Can't Afford an EMR? Try Mining Your Own Data
Vol. 1, Issue 2 - April 17, 2008
Even basic health information systems can yield a gold mine of information for improving prevention and care of diabetes and other chronic conditions.
“You have more clinical data than you think,” said Richard Miller, DO, chief medical officer at Avera Health Plans, Sioux Falls, S.D.
The payer and its affiliated integrated delivery network, Avera Health, had electronic storehouses of patient demographics, service and diagnostic codes and medication history, as well as sites of service. With no more than off-the-shelf grouping and analysis programs, data miners at Avera Health produced clinically meaningful information from existing claims and billing data.
Results were detailed enough for the organization to assign scores to diabetics based on both care opportunities — testing, office visits, and preventive care — and on severity, as measured by co-morbidities, medications, visits to the emergency department, and hospital admissions.
Similarly, Affinity Health System, an integrated delivery network and health maintenance organization in Menasha, Wis., chose to improve care management by mining data from its existing IT infrastructure rather than shelling out millions for a new electronic medical record.
Affinity’s leaders determined that technology already in place could provide clinicians with at least 80 percent of the information they needed to follow national care guidelines. Hospital information systems had records on blood pressure. For diabetics, blood-sugar test results were in existing laboratory systems, while claims and charge-capture databases could pinpoint the last time a patient was in for an eye exam.
On the clinical side, Affinity had electronic prescribing records that could be mined for information on medication adherence.
Return on investment
The results at both organizations speak for themselves.
In a pilot study at Avera Health, return on investment was 5 to 1 over the first 24 months, so far above organizational expectations that management re-tested initial results several months later and came up with an even greater ratio of 5.5 to 1.
For the health plan, monthly costs to treat diabetes patients dipped to $800 per patient from $1,100, and the care was highly effective. The average weight loss for diabetics enrolled in disease management was 15 percent, according to Miller.
At Affinity, officials decided they wanted to empower patients to be proactive in their own care as part of an overall quality-improvement initiative across the entire three-hospital system and its affiliated 200-physician medical group.
Patient communication is a vital component. Regardless of who the insurance carrier is, each patient in the diabetes disease management program gets an annual “birthday letter,” reminding him or her to get eye and foot exams. Letters containing test results also include “action steps” if that patient’s care falls short of national guidelines.
Effective planning is common
The common success factor at both organizations has been effective planning.

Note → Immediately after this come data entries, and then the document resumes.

/-- The Reed of a complete window takes it: after those complete before it, and in one beat those of lower channels (R123). -/
def State.takeWindow (s : State) (c : Nat) (w : PendWin) : State × PendWin :=
  let n := c / 8
  let r := s.specReed c w.index
  let reed := s.reed n r
  let b := s.specB c
  let load := max w.done reed.freeAt
  let lat := load - w.done + 2 * b + s.specP c
  (s.setReed n r { reed with freeAt := load + b }, { w with placed := true, loadAt := load, due := w.done + lat, latency := lat })

/-- The windows of a list that are complete by now are taken, oldest first. -/
def State.takeWindows (s : State) (c : Nat) : List PendWin → State × List PendWin
  | [] => (s, [])
  | w :: t =>
    let a := if !w.placed && decide (w.done ≤ s.beats) then s.takeWindow c w else (s, w)
    let b := a.1.takeWindows c t
    (b.1, a.2 :: b.2)

/-- A beat passes for the stream of a channel: windows complete in it are taken, and loading that starts in it sets its Reed's precision (R115,
R123). -/
def State.streamBeat (s : State) (c : Nat) : State :=
  let r := s.takeWindows c (s.strm c).pend
  let s1 := r.1.setStrm c { s.strm c with pend := r.2 }
  (r.2.filter (fun w => w.placed && decide (w.loadAt = s.beats))).foldl
    (fun x w => x.reedPrecision (c / 8) (x.specReed c w.index) w.reduced) s1

/-- A beat passes for the Reeds, the channels in ascending order (R123). -/
def State.specBeat (s : State) : State := (s.spec.streams.map (fun e => e.1)).foldl (fun x c => x.streamBeat c) s

/-- A position is missing at the source tap: the windows that have begun are discarded, and none begins until one can on the grid
(R105, R120; log entry 205). -/
def State.specLost (s : State) (c : Nat) : State :=
  let x := s.strm c
  let h := s.specHop c
  if !x.running then s
  else (s.setStrm c { x with running := false, restart := none, held := [] }).specSkip c ((x.held.length + h - 1) / h)

/-- A tap output reaches the stream of channel c (R105): the first window, a missing position, a restart on the grid,
a complete window. -/
def State.specSample (s : State) (c : Nat) (zoom : Bool) (released : Nat) (y : TapSamp) : State :=
  if !s.flag (spcCfg c) F.SPC_CH_CFG_EN || s.specZoom c != zoom || !s.flag (R.SPC_STATUS (c / 8)) F.SPC_STATUS_ENABLE
      || !s.analysed y.taken then s
  else
    let s0 := if y.brk then s.specLost c else s
    let x := s0.strm c
    let h := s.specHop c
    let n := s.specN c
    let dz := s.specDz c
    let step : Int := (s.stride c * dz : Nat)
    let hopPos : Int := (h * dz : Nat)
    -- the state of the windows before this sample: a first window, a break, or on as before
    let x1 : StreamRt := match x.n0 with
      | none => { x with n0 := some y.pos, running := true, start := y.pos, held := [] }
      | some n0 =>
        if y.brk then { x with restart := some (n0 + ceilDivInt (y.pos - n0) hopPos * hopPos) } else x
    let begins := !x1.running && (match x1.restart with
      | some g => decide (g ≤ y.pos)
      | none => false)
    let x2 : StreamRt := if begins then { x1 with running := true, restart := none, start := y.pos, held := [] } else x1
    if !x2.running then s0.setStrm c x2
    else
      let held := x2.held ++ [y]
      let s1 := s0.setStrm c { x2 with held := held }
      if n ≤ held.length then
        let s2 := s1.specWindow c released (held.take n)
        let z := s2.strm c
        s2.setStrm c { z with held := z.held.drop h, start := z.start + (h : Int) * step }
      else s1

/-! ### Spectral condition units -/

/-- Entry k of the mask memory of slice n (R133). -/
def State.maskEntry (s : State) (n k : Nat) : Word := Tab.get (fun _ => 0x0000FFFF#32) s.trd.masks (32768 * n + k)

/-- The sum of the window's coefficients of a stream, CG × N in 2^-17 (R111, R112, R117). -/
def State.windowSumOf (s : State) (c : Nat) : Nat := (upTo (s.specN c)).foldl (fun a i => a + s.winCoef c i) 0

/-- The code of a power, within tol units of the exact one (R117, R133). -/
def State.codeOf (s : State) (c power : Nat) (e : Int) (wsum tol : Nat) : Nat :=
  let pofs := signed 16 (s.fget (R.SPC_CH_POFS (c / 8) (c % 8)) F.SPC_CH_POFS_POFS)
  limitCode pofs (powerCode power e (s.specZoom c) wsum) tol (Config.codePick power e (s.specZoom c) wsum)

/-- The band power code of R133: no power at all lies below every code. -/
def State.bandCode (s : State) (c : Nat) (mags : List Nat) (e : Int) : Nat :=
  let power := mags.foldl (· + ·) 0
  if power = 0 then 0 else s.codeOf c power e (s.windowSumOf c) 2

/-- Whether a spectrum meets a unit's test, and whether it stops meeting it (R133). -/
def State.scTest (s : State) (n u c : Nat) (codes mags : List Nat) (e : Int) : Bool × Bool :=
  let kind := s.fget (R.STR_SC_CFG n u) F.STR_SC_CFG_KIND
  let first := s.fget (R.STR_SC_BAND n u) F.STR_SC_BAND_FIRST
  let last := s.fget (R.STR_SC_BAND n u) F.STR_SC_BAND_LAST
  let hi := s.fget (R.STR_SC_THR n u) F.STR_SC_THR_THR_HI
  let lo := s.fget (R.STR_SC_THR n u) F.STR_SC_THR_THR_LO
  let base := s.fget (R.STR_SC_MASK n u) F.STR_SC_MASK_BASE
  if kind = 3 then
    let out := (upTo (last + 1 - first)).any (fun i =>
      let m := s.maskEntry n (base + i)
      let l := codes.getD (first + i) 0
      decide (fieldOf m F.STR_MASK_DATA_UPPER < l) || decide (l < fieldOf m F.STR_MASK_DATA_LOWER))
    (out, !out)
  else
    let b := s.bandCode c ((mags.drop first).take (last + 1 - first)) e
    if kind = 1 then (decide (hi < b), decide (b < lo))
    else if kind = 2 then (decide (b < lo), decide (hi < b))
    else (false, false)

/-- A unit with STOP rises, its value reaching the Treadle in a beat: which of the units does so first shows as the beats pass (R135). -/
def State.scStop (s : State) (n u : Nat) (centre : Int) (due : Nat) : State :=
  if s.trd.maskRise.isSome then s else s.setTrd { s.trd with rises := s.trd.rises ++ [⟨due, 16 * n + u, centre⟩] }

/-- The first of some rises: the earliest, and of those in one beat that of the lowest unit (log entry 255). -/
def firstRise : List MaskRise → Option MaskRise
  | [] => none
  | x :: t => match firstRise t with
    | some y => if x.due < y.due ∨ (x.due = y.due ∧ x.unit < y.unit) then some x else some y
    | none => some x

/-- The first rise in the run of a unit with STOP has reached the Treadle: the unit latches the window centre (R135). -/
def State.riseDue (s : State) : State :=
  match firstRise s.trd.rises with
  | none => s
  | some r =>
    if s.beats < r.due then s
    else
      let n := r.unit / 16
      let u := r.unit % 16
      let s1 := ((s.setPair (R.STR_SC_VIOL_LO n u) (R.STR_SC_VIOL_HI n u) (unsigned 64 (r.centre / 256))).fon
        (R.STR_SC_STATUS n u) F.STR_SC_STATUS_VIOLATED).raise (vSTR n) 1
      s1.setTrd { s1.trd with maskRise := some (r.due, r.unit), rises := [] }

/-- One unit tests a spectrum of its stream (R134); the new value reaches the Treadle 12 beats after the bin at LAST
left the Reed. -/
def State.scUnit (s : State) (n u c index : Nat) (sflags : Nat) (centre : Int) (firstBin : Nat) (codes mags : List Nat)
    (e : Int) : State :=
  let cfg := R.STR_SC_CFG n u
  if !s.evaluates || !s.flag cfg F.STR_SC_CFG_EN || !s.flag (R.STR_SC_STATUS n u) F.STR_SC_STATUS_BOUND
      || decide (8 * n + s.fget cfg F.STR_SC_CFG_CH ≠ c) || decide (s.fget cfg F.STR_SC_CFG_KIND = 0)
      || (s.flag cfg F.STR_SC_CFG_TAINT_SKIP && nbit sflags 0) then s
  else
    let key := 16 * n + u
    let x := Tab.get (fun _ => ScSt.init) s.trd.scs key
    let (meets, stops) := s.scTest n u c codes mags e
    let before := if nbit sflags 2 then 0 else x.count
    let count := if meets then min 255 (before + 1) else 0
    let value := if x.value then !stops else decide (s.fget cfg F.STR_SC_CFG_CONSEC ≤ count) && meets
    let s1 := s.setTrd { s.trd with scs := Tab.put (fun _ => ScSt.init) s.trd.scs key ⟨count, value⟩ }
    let s2 := if meets then s1.count (R.STR_SC_CNT n u) 1 else s1
    let s3 := s2.fset (R.STR_SC_STATUS n u) F.STR_SC_STATUS_VALUE (if value then 1 else 0)
    let due := firstBin + s.fget (R.STR_SC_BAND n u) F.STR_SC_BAND_LAST / 2 + 12
    if value == x.value then s3
    else
      let chg : BusChg := if value then ⟨due, true, some centre, .spectrum c index, nbit sflags 0⟩
        else ⟨due, false, none, .plain, false⟩
      let s4 := s3.pushBus (192 + key) chg
      let s5 := if value && nbit sflags 0 then (s4.count (R.STR_TAINT_EVT_CNT n) 1).raise (vSTR n) 0 else s4
      if value && s.flag cfg F.STR_SC_CFG_STOP then s5.scStop n u centre due else s5

/-! ### Spectra -/

/-- The log-power codes of a spectrum's bins; a bin of no power has the offset (R117). -/
def State.logCodes (s : State) (c : Nat) (bins : List (Int × Int)) (e : Int) : List Nat :=
  let pofs := signed 16 (s.fget (R.SPC_CH_POFS (c / 8) (c % 8)) F.SPC_CH_POFS_POFS)
  let wsum := s.windowSumOf c
  bins.map (fun z =>
    let m := (z.1 * z.1 + z.2 * z.2).toNat
    if m = 0 then (clampInt 0 65535 pofs).toNat else s.codeOf c m e wsum 1)

/-- A spectrum joins the open SPECTRUM record of its stream; a full one, and one of another rate, is left to close (R33, R122, R281; log entry 209). -/
def State.specRecord (s : State) (c rate : Nat) (item : SpecItem) (lastBin : Nat) : State :=
  if s.fget (spcCfg c) F.SPC_CH_CFG_OUT_FMT = 0 then s
  else
    let recs := Tab.get (fun _ => []) s.recs.specs c
    let limit := s.fget (R.QUL_CH_CFG (c / 8) (c % 8)) F.QUL_CH_CFG_SPEC_BATCH + 1
    let fresh : SpecRec := ⟨rate, [item], s.beats, lastBin⟩
    let put (xs : List SpecRec) : State :=
      { s with recs := { s.recs with specs := Tab.put (fun _ => []) s.recs.specs c xs } }
    match recs.reverse with
    | [] => put [fresh]
    | r :: older =>
      if r.items.length < limit ∧ r.rate = rate then
        put (older.reverse ++ [{ r with items := r.items ++ [item], newest := lastBin }])
      else put (recs ++ [fresh])

/-- A spectrum leaves its Reed: its fields, its consumers, its counts (R114 to R123). The first after a discard carries GAP (R120). -/
def State.specDeliver (s : State) (c : Nat) (w : PendWin) : State :=
  let n := c / 8
  let l := c % 8
  let zoom := s.specZoom c
  let x := s.strm c
  let (bins, e) := spectrumOf zoom w.reduced w.inputs
  let codes := s.logCodes c bins e
  let mags := bins.map (fun z => (z.1 * z.1 + z.2 * z.2).toNat)
  let stepped := s.flag (R.SPC_CH_STATUS n l) F.SPC_CH_STATUS_STEPPED
  let b (x : Bool) (v : Nat) : Nat := if x then v else 0
  let sflags := b w.taint 1 + b w.ovr 2 + b x.gapNext 4 + b w.reduced 8 + b stepped 16
  let half : Int := (s.specN c / 2 * w.stride * s.specDz c * 256 / s.gangNow c : Nat)
  let centre := w.stamp + half
  let fmt := s.fget (spcCfg c) F.SPC_CH_CFG_OUT_FMT
  let first := s.fget (R.SPC_CH_BINS n l) F.SPC_CH_BINS_FIRST
  let cnt := s.fget (R.SPC_CH_BINS n l) F.SPC_CH_BINS_COUNT
  let cut {α : Type} (xs : List α) : List α := if cnt = 0 then xs.drop first else (xs.drop first).take cnt
  let item : SpecItem := ⟨w.index, e, sflags, w.stamp, if fmt % 2 = 1 then cut codes else [],
    if 2 ≤ fmt then cut bins else []⟩
  let lat := R.SPC_CH_LAT n l
  let s0 := s.setStrm c { x with gapNext := false }
  let s1 := (s0.count (R.SPC_CH_SPEC_CNT n l) 1).wr lat
    (w32 (w.latency + 65536 * max w.latency (s.fget lat F.SPC_CH_LAT_MAX)))
  let s2 := s1.fset (R.SPC_CH_STATUS n l) F.SPC_CH_STATUS_REDUCED (if w.reduced then 1 else 0)
  let s3 := (upTo 16).foldl (fun x u => x.scUnit n u c w.index sflags centre w.due codes mags e) s2
  let s4 := (upTo 16).foldl (fun x p => if x.planeOn p && x.planeTakes p c then x.planeOffer p w.stamp sflags codes w.due else x) s3
  s4.specRecord c (s4.rateOf c w.stride (s4.gangNow c) zoom) item (w.due + s.specB c - 1)
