/-- The address and direction by which the element of a MOVE after done bytes touches domain d. -/
def State.elementTouches (s : State) (k d : Nat) (i : SpnIns) (done : Nat) : Option (Nat × Nat) :=
  if i.len ≤ done then none
  else if domainOf (s.spnSrc k i done) = some d then some (s.spnSrc k i done, 1)
  else if domainOf (s.spnDst k i done) = some d then some (s.spnDst k i done, 2)
  else none

/-- The address and direction by which the current or next element of channel k touches domain d: of the MOVE under way, or of the one that it is
about to fetch (R328; log entry 263). -/
def State.spnTouches (s : State) (k d : Nat) : Option (Nat × Nat) :=
  match (s.spch k).work with
  | some (.move i done) =>
    match s.elementTouches k d i done with
    | some e => some e
    | none => (s.spnAdvance k i (s.spnElement k i done)).elementTouches k d i (done + s.spnElement k i done)
  | none =>
    match s.spnFetch k false with
    | .ok [w0, w1, w2, w3] =>
      if w0 % 16 = 1 ∧ spnReserved w0 w1 w2 w3 = false then s.elementTouches k d ⟨w0, w1, w2⟩ 0 else none
    | _ => none
  | _ => none

/-- The channels that touch a domain are asked to quiesce: one that has no element in flight pauses at once (R328). -/
def State.spnQuiesce (s : State) (d : Nat) : State :=
  (upTo 64).foldl (fun x k =>
    if x.spnState k = spRunning ∧ (x.spnTouches k d).isSome = true then
      let y := x.setSpch k { x.spch k with quiesce := some (x.beats, d) }
      if (x.spch k).work.isNone then y.spnBoundary k none else y
    else x) s

/-- Some channel has been asked to quiesce for a domain and has not paused yet. -/
def State.spnQuiescing (s : State) (d : Nat) : Bool :=
  (upTo 64).any (fun k => match (s.spch k).quiesce with
    | some (_, e) => decide (e = d)
    | none => false)

/-- Channels that paused for a domain go on (R328). -/
def State.spnResume (s : State) (d : Nat) : State :=
  (upTo 64).foldl (fun x k =>
    match (x.spch k).pausedIn with
    | some (st, e) =>
      if x.spnState k = spPaused ∧ e = d then x.spnGo k st { x.spch k with pausedIn := none, asked := x.beats } else x
    | none => x) s

/-! ### Turns of Spindle (R326) -/

/-- PRIO of channel k. -/
def State.spnPrio (s : State) (k : Nat) : Bool := s.flag (R.SPN_CH_CFG k) F.SPN_CH_CFG_PRIO

/-- The port that the next element of channel k is written to. -/
def State.spnPortWrite (s : State) (k : Nat) : Option Nat :=
  match (s.spch k).work with
  | some (.move i done) => (windowOf (s.spnDst k i done)).map (fun w => w.1)
  | _ => none

/-- Channel k has an element to be served: its instruction is a MOVE under way; one of a PRIO 0 channel waits while a record entry goes before
it on its port (R326). -/
def State.spnReady (s : State) (k : Nat) : Bool :=
  decide (s.spnState k = spRunning)
    && (match (s.spch k).work with
      | some (.move _ _) => true
      | _ => false)
    && (s.spnPrio k || (match s.spnPortWrite k with
      | some p => (s.entryTurn p).isNone
      | none => true))

/-- The channel whose element is served next: PRIO 1 before PRIO 0, and within a level in turn (R326). -/
def State.spnTurn (s : State) : Option Nat :=
  let ready (prio : Bool) : List Nat := (upTo 64).filter (fun k => s.spnReady k && s.spnPrio k == prio)
  match nextAfter s.spnTurns.last1 (ready true) with
  | some k => some k
  | none => nextAfter s.spnTurns.last0 (ready false)

/-- Channel k has had an element served. -/
def State.spnServed (s : State) (k : Nat) : State :=
  { s with spnTurns := if s.spnPrio k then { s.spnTurns with last1 := k } else { s.spnTurns with last0 := k } }

end Sys2Proof.Machine
end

Organizations must define the need for clinical information, in terms of what needs to be changed, who the intended audience is, and what will prompt those people to act, Miller said. Avera focused on diabetes self-care and targeted health coaches, who received reports of risk factors and opportunities to improve health status.
Secondly, it is essential to find appropriate clinical questions to ask. “If you don’t get the question right, it’s most certain that you won’t get the answer right,” Miller said. For Avera, the question was: “Which diabetic patients are the sickest and are missing the preventive services they need?”
The targeting worked, as nearly two-thirds of patients identified enrolled in the program.
Affinity Health envisioned what its medical director for health informatics, Paul Veregge, MD, calls “push-pull” disease management, with reimbursement incentives for physicians to encourage healthy behavior and the promise of lower health care costs for patients who adhered to the program.